WHAT YOU ARE ASKED TO DO:
The expected output is exactly the lines below, starting at the line with "let u := m.unit 0 (first + i)" and ending at the line with "def Page.codewords (p", both included; no other line belongs in it.
********
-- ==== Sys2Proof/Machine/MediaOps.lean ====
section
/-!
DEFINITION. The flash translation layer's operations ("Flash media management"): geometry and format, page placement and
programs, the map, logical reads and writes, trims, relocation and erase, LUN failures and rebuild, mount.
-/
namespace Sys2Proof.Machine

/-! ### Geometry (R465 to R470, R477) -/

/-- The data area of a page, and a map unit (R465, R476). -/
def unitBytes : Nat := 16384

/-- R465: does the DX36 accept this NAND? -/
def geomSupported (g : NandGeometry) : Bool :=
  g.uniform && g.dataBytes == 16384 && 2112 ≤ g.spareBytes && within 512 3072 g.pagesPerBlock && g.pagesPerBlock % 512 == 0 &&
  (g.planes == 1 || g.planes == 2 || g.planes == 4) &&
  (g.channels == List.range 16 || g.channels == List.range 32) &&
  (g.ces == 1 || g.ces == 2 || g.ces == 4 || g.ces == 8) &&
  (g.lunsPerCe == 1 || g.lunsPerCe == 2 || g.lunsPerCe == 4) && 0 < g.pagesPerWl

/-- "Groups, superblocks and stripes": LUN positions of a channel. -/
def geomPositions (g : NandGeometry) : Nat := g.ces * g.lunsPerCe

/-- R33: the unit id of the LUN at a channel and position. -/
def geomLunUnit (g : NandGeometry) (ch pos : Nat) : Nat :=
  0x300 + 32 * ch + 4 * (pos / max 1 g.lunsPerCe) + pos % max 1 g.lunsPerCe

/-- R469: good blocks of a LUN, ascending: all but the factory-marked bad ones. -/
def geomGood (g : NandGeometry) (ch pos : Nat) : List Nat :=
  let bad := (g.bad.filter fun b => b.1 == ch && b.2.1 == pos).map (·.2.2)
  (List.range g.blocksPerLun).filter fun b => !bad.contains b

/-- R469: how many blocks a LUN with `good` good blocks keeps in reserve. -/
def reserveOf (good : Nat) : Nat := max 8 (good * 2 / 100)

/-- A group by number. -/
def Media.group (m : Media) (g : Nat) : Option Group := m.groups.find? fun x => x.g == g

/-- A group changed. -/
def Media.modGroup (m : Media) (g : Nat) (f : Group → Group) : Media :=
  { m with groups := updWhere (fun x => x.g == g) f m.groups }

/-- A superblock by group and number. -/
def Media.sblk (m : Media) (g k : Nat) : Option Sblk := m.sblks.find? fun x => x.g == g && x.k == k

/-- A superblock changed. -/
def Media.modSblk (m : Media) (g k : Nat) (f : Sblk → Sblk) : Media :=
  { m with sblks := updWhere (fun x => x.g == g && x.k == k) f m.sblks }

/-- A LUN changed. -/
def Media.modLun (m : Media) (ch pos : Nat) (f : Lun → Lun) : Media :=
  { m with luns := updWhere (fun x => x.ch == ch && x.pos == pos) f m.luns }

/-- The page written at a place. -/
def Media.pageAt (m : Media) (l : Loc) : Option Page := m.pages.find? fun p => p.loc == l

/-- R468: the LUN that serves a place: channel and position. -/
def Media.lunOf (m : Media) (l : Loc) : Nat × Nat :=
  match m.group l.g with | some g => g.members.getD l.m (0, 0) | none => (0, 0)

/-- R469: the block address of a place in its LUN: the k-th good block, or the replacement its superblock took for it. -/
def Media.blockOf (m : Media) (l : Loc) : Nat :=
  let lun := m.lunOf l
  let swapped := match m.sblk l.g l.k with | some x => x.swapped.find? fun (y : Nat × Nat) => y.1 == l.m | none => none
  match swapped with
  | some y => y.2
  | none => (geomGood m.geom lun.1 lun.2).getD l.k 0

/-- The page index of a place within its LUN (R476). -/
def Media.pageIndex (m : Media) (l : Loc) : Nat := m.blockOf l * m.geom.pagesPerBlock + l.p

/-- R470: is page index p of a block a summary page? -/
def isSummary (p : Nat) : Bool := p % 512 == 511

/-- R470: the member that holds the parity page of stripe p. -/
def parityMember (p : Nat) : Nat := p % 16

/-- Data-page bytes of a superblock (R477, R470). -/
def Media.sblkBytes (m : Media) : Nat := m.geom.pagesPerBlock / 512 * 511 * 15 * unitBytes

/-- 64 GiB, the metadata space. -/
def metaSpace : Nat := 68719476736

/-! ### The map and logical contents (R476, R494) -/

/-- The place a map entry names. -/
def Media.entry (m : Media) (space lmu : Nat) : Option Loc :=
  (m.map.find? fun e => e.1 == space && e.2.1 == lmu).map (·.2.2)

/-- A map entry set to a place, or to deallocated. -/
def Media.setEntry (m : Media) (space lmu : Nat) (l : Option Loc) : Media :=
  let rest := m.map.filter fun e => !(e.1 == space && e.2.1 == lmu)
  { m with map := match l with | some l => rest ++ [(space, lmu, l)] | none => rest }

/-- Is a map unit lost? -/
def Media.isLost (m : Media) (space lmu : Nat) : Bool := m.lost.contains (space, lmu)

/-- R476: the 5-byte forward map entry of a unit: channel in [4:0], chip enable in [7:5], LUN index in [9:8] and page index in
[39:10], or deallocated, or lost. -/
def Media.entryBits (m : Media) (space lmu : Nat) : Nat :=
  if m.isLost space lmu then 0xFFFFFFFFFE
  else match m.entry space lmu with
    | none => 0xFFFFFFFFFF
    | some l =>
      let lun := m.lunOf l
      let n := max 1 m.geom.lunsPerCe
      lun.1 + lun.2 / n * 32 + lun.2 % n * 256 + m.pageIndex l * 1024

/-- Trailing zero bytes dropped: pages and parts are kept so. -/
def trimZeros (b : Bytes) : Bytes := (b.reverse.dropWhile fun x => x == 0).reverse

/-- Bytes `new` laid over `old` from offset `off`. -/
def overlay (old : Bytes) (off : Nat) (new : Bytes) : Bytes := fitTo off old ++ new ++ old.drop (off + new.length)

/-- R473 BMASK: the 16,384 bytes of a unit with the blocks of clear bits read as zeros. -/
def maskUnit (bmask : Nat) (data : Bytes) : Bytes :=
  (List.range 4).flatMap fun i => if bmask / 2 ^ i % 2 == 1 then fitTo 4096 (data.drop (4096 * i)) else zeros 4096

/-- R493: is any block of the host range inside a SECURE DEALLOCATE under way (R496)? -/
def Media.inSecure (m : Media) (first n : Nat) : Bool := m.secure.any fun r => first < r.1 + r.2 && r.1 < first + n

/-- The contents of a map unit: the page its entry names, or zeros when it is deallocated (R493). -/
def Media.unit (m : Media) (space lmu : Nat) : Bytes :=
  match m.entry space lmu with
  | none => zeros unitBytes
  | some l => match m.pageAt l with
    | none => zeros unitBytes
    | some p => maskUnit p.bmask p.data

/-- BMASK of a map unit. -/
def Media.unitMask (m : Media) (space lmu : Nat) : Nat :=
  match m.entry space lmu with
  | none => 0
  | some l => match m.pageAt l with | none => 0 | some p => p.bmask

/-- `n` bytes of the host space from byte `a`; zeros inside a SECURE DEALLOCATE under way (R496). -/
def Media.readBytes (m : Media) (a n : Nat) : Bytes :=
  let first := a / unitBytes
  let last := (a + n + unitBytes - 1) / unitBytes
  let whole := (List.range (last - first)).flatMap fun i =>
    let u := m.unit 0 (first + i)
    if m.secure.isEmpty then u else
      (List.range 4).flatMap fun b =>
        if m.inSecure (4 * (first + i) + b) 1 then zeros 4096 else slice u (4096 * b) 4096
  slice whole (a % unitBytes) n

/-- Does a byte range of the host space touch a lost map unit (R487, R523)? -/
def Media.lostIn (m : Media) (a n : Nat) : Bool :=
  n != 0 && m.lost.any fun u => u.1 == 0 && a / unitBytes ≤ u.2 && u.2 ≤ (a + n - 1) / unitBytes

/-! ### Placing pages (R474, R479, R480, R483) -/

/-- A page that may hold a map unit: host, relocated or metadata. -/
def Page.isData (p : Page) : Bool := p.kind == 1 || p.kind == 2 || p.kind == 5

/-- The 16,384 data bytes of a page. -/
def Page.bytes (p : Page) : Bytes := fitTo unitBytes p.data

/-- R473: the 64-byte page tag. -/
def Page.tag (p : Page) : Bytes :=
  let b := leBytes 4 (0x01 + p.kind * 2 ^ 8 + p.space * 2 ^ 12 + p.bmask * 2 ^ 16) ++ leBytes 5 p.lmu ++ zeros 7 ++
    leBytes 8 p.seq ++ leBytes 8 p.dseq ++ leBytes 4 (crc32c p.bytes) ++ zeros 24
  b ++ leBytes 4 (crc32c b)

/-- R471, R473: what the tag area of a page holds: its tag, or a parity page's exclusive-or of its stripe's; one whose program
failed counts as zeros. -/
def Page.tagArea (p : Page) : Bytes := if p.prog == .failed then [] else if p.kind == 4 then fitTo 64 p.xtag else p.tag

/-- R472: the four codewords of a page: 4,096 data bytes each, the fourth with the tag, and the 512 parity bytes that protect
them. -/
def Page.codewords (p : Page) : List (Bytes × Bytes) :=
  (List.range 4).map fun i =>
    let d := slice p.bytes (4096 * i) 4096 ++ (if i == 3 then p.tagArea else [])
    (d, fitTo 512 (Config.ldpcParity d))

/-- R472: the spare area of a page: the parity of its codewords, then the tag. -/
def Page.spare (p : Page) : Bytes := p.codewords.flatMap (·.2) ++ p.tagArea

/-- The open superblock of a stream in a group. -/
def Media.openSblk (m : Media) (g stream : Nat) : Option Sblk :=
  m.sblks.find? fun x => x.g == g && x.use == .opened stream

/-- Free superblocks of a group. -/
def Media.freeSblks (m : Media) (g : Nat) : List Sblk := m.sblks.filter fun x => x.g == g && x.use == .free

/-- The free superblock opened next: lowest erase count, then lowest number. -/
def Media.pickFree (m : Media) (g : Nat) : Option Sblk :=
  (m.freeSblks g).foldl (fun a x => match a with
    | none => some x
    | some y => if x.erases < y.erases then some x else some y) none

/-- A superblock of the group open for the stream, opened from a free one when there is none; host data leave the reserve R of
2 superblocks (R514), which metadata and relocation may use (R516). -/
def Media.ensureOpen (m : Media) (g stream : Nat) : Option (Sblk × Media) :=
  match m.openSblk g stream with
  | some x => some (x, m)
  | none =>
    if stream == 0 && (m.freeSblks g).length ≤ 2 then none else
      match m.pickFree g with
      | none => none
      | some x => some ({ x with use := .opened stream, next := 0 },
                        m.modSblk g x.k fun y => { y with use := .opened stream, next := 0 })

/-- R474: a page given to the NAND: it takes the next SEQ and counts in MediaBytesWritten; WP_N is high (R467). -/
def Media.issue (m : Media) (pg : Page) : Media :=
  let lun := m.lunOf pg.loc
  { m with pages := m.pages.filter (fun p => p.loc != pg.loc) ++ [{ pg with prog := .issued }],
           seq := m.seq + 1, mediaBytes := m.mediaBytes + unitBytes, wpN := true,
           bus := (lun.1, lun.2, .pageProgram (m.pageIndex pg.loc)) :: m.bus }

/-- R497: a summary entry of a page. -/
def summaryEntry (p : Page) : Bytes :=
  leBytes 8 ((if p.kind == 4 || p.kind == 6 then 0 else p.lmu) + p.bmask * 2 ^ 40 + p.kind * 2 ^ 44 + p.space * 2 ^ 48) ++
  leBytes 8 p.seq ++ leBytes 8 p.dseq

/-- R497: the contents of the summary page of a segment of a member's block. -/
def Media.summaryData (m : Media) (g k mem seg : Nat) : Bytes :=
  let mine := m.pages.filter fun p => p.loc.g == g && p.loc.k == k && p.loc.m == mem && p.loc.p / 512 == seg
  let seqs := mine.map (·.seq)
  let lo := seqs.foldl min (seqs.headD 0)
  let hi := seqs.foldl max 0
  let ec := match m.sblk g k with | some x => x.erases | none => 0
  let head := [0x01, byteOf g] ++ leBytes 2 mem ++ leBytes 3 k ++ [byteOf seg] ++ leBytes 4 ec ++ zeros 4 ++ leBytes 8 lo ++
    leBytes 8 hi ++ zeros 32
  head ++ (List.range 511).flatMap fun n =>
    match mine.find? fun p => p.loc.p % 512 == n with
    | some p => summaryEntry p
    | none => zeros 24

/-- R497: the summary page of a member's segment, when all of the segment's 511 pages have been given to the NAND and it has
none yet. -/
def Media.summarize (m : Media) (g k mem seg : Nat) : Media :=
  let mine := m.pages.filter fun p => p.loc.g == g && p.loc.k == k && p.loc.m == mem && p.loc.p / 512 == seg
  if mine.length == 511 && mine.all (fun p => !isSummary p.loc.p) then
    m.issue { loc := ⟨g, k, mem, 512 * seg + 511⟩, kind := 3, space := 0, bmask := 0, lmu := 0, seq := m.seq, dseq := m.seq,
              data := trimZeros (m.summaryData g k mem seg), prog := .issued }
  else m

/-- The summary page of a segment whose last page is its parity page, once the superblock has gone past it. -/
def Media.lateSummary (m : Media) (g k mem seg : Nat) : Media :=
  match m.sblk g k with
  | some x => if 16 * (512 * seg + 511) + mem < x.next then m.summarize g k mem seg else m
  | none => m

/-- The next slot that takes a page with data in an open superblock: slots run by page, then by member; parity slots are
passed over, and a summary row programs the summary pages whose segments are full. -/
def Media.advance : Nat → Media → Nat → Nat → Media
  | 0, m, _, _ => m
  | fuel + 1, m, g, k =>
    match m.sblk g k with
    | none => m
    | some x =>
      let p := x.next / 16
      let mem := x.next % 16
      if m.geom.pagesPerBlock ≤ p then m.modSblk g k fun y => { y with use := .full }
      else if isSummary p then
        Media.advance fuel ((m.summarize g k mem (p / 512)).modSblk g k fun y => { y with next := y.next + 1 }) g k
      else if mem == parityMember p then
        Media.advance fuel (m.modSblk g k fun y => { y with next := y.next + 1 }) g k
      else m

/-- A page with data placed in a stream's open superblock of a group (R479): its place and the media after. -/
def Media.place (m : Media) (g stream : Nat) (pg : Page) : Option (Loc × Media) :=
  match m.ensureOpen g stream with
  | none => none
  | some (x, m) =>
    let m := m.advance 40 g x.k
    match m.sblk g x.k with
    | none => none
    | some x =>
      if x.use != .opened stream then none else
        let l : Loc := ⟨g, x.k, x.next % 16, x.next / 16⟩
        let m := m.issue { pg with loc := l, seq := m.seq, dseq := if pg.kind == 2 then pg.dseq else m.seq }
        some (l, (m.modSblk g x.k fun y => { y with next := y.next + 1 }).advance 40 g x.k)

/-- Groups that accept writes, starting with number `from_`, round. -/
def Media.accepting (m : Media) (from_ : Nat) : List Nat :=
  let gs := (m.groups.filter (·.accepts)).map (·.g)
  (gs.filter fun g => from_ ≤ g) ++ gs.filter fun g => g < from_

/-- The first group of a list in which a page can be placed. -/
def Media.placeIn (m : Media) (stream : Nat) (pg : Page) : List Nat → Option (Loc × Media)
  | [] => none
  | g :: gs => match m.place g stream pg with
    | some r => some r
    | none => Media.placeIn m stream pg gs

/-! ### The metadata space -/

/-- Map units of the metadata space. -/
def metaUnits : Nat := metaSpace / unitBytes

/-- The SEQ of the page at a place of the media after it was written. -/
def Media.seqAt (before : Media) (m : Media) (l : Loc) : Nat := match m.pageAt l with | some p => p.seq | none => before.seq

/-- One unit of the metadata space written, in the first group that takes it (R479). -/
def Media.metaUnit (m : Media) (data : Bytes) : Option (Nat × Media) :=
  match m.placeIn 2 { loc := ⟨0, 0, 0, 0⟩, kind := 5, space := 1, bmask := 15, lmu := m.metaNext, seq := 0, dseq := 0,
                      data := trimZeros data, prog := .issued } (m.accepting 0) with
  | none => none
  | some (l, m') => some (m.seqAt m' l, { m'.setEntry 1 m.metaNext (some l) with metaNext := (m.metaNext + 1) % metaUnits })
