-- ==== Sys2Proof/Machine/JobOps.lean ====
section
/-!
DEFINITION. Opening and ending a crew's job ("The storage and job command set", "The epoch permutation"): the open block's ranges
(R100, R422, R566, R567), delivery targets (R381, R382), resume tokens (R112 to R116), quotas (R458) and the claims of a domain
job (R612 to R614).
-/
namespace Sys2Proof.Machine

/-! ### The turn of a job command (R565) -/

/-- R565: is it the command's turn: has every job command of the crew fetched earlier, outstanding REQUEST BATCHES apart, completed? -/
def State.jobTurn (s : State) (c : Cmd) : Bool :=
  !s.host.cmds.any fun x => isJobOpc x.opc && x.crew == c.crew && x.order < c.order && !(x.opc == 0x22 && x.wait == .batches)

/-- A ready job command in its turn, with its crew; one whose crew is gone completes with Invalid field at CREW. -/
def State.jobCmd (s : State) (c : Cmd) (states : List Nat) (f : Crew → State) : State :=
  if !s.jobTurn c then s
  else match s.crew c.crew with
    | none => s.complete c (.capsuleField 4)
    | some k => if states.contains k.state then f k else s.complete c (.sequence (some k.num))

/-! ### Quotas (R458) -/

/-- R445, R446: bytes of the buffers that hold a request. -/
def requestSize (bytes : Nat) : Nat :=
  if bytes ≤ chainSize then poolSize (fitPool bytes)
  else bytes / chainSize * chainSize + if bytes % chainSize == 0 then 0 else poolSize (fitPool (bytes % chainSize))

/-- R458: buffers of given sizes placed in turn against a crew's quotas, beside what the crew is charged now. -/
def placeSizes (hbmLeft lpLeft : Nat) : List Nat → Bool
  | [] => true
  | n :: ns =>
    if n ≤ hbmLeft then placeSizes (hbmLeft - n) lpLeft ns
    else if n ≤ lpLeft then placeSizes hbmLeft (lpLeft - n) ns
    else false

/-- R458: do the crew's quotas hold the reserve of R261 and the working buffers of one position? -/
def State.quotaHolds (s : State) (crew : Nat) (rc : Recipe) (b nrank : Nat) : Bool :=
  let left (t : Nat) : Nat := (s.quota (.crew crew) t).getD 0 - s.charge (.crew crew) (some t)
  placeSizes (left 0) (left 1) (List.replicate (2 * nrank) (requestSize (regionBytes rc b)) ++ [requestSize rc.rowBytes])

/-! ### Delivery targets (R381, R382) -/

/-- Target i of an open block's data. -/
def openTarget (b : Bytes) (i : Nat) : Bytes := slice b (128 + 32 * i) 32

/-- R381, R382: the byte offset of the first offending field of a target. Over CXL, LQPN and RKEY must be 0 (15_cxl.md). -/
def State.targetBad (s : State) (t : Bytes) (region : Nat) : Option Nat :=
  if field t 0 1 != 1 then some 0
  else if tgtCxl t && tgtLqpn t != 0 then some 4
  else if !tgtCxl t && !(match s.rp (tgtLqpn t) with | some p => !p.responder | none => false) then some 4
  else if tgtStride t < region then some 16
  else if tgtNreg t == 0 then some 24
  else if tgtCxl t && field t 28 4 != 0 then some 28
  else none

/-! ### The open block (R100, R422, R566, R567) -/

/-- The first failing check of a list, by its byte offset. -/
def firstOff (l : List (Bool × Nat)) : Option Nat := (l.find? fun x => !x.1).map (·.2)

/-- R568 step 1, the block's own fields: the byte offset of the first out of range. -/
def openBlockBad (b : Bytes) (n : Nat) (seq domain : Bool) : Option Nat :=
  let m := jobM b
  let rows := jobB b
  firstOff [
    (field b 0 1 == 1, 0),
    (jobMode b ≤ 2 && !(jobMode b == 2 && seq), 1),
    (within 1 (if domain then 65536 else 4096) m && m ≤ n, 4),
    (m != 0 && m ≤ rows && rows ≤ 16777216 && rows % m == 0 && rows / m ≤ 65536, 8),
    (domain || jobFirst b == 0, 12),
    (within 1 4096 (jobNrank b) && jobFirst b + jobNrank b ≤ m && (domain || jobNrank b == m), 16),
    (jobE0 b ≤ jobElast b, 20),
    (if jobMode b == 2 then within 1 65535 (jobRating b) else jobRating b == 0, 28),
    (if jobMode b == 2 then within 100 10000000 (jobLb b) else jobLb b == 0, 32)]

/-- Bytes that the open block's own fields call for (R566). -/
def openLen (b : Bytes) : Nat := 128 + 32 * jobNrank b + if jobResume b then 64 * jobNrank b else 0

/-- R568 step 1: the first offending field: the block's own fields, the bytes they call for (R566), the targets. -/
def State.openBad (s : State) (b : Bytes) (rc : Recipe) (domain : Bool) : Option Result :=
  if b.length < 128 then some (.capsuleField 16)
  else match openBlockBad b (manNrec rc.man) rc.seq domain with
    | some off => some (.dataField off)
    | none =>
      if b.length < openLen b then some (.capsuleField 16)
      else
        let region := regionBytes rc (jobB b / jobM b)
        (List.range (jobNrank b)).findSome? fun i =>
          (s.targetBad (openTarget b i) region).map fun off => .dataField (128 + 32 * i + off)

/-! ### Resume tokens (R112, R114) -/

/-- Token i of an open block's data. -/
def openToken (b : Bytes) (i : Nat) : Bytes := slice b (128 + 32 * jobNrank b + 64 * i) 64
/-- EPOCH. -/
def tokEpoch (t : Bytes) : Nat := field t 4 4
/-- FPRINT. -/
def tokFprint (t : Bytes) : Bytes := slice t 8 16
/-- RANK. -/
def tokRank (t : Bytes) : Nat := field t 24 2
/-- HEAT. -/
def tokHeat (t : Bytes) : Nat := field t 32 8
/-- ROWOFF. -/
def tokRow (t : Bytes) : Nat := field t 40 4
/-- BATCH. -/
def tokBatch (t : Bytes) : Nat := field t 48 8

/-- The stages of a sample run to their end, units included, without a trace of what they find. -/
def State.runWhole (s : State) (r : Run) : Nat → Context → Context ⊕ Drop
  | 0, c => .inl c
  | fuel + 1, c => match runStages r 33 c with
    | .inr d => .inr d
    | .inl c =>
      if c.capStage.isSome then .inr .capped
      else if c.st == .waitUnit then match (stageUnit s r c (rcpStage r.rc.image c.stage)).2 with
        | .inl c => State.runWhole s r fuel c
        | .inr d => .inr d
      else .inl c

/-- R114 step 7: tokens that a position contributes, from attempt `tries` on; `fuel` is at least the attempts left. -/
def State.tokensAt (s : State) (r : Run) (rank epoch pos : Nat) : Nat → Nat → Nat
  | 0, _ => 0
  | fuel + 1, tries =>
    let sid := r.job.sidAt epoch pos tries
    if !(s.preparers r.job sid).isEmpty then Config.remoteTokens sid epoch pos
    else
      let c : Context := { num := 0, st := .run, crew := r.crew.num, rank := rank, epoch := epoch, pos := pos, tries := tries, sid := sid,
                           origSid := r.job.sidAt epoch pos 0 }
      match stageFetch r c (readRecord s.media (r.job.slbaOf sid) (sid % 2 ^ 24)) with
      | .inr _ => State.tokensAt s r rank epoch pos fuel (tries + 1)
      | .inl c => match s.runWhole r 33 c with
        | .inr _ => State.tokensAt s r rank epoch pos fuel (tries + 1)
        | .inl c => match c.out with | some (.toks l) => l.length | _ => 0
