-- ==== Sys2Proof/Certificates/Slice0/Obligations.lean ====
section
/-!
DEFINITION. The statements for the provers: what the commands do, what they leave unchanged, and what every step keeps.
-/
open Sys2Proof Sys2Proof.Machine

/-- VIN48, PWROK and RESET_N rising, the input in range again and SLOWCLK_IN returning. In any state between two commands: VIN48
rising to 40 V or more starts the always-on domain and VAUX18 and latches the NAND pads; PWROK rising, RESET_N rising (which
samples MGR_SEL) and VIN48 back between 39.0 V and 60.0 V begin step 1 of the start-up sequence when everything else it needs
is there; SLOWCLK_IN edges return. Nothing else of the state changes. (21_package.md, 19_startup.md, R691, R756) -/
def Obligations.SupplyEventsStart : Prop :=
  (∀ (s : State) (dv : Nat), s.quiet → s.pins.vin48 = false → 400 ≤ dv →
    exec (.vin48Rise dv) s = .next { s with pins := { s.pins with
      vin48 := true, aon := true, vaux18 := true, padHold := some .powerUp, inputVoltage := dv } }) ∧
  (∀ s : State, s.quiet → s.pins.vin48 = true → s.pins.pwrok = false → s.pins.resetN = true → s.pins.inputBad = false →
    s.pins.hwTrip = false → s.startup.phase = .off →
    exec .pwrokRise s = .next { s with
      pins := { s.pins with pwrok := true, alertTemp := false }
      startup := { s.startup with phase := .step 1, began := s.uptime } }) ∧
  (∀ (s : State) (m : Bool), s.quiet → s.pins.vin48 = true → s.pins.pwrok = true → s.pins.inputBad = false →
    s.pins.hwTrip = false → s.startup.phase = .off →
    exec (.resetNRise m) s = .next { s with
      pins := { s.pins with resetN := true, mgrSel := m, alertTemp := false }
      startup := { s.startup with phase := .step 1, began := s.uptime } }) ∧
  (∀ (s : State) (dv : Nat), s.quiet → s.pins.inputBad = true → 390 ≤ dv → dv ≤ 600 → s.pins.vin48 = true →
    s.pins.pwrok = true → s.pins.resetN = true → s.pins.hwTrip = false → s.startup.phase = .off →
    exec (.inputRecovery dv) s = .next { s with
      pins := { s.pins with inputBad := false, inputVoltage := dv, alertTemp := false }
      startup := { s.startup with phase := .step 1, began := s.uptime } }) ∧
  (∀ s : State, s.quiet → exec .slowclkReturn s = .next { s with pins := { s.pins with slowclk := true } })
********
RESULT BELOW:
    let u := m.unit 0 (first + i)
    if m.secure.isEmpty then u else
      (List.range 4).flatMap fun b =>
        if m.inSecure (4 * (first + i) + b) 1 then zeros 4096 else slice u (4096 * b) 4096
  slice whole (a % unitBytes) n

/-- Does a byte range of the host space touch a lost map unit (R487, R523)? -/
def Media.lostIn (m : Media) (a n : Nat) : Bool :=
  n != 0 && m.lost.any fun u => u.1 == 0 && a / unitBytes ≤ u.2 && u.2 ≤ (a + n - 1) / unitBytes

/-! ### Placing pages (R474, R479, R480, R483) -/

/-- A page that may hold a map unit: host, relocated or metadata. -/
def Page.isData (p : Page) : Bool := p.kind == 1 || p.kind == 2 || p.kind == 5

/-- The 16,384 data bytes of a page. -/
def Page.bytes (p : Page) : Bytes := fitTo unitBytes p.data

/-- R473: the 64-byte page tag. -/
def Page.tag (p : Page) : Bytes :=
  let b := leBytes 4 (0x01 + p.kind * 2 ^ 8 + p.space * 2 ^ 12 + p.bmask * 2 ^ 16) ++ leBytes 5 p.lmu ++ zeros 7 ++
    leBytes 8 p.seq ++ leBytes 8 p.dseq ++ leBytes 4 (crc32c p.bytes) ++ zeros 24
  b ++ leBytes 4 (crc32c b)

/-- R471, R473: what the tag area of a page holds: its tag, or a parity page's exclusive-or of its stripe's; one whose program
failed counts as zeros. -/
def Page.tagArea (p : Page) : Bytes := if p.prog == .failed then [] else if p.kind == 4 then fitTo 64 p.xtag else p.tag

/-- R472: the four codewords of a page: 4,096 data bytes each, the fourth with the tag, and the 512 parity bytes that protect
them. -/
def Page.codewords (p : Page) : List (Bytes × Bytes) :=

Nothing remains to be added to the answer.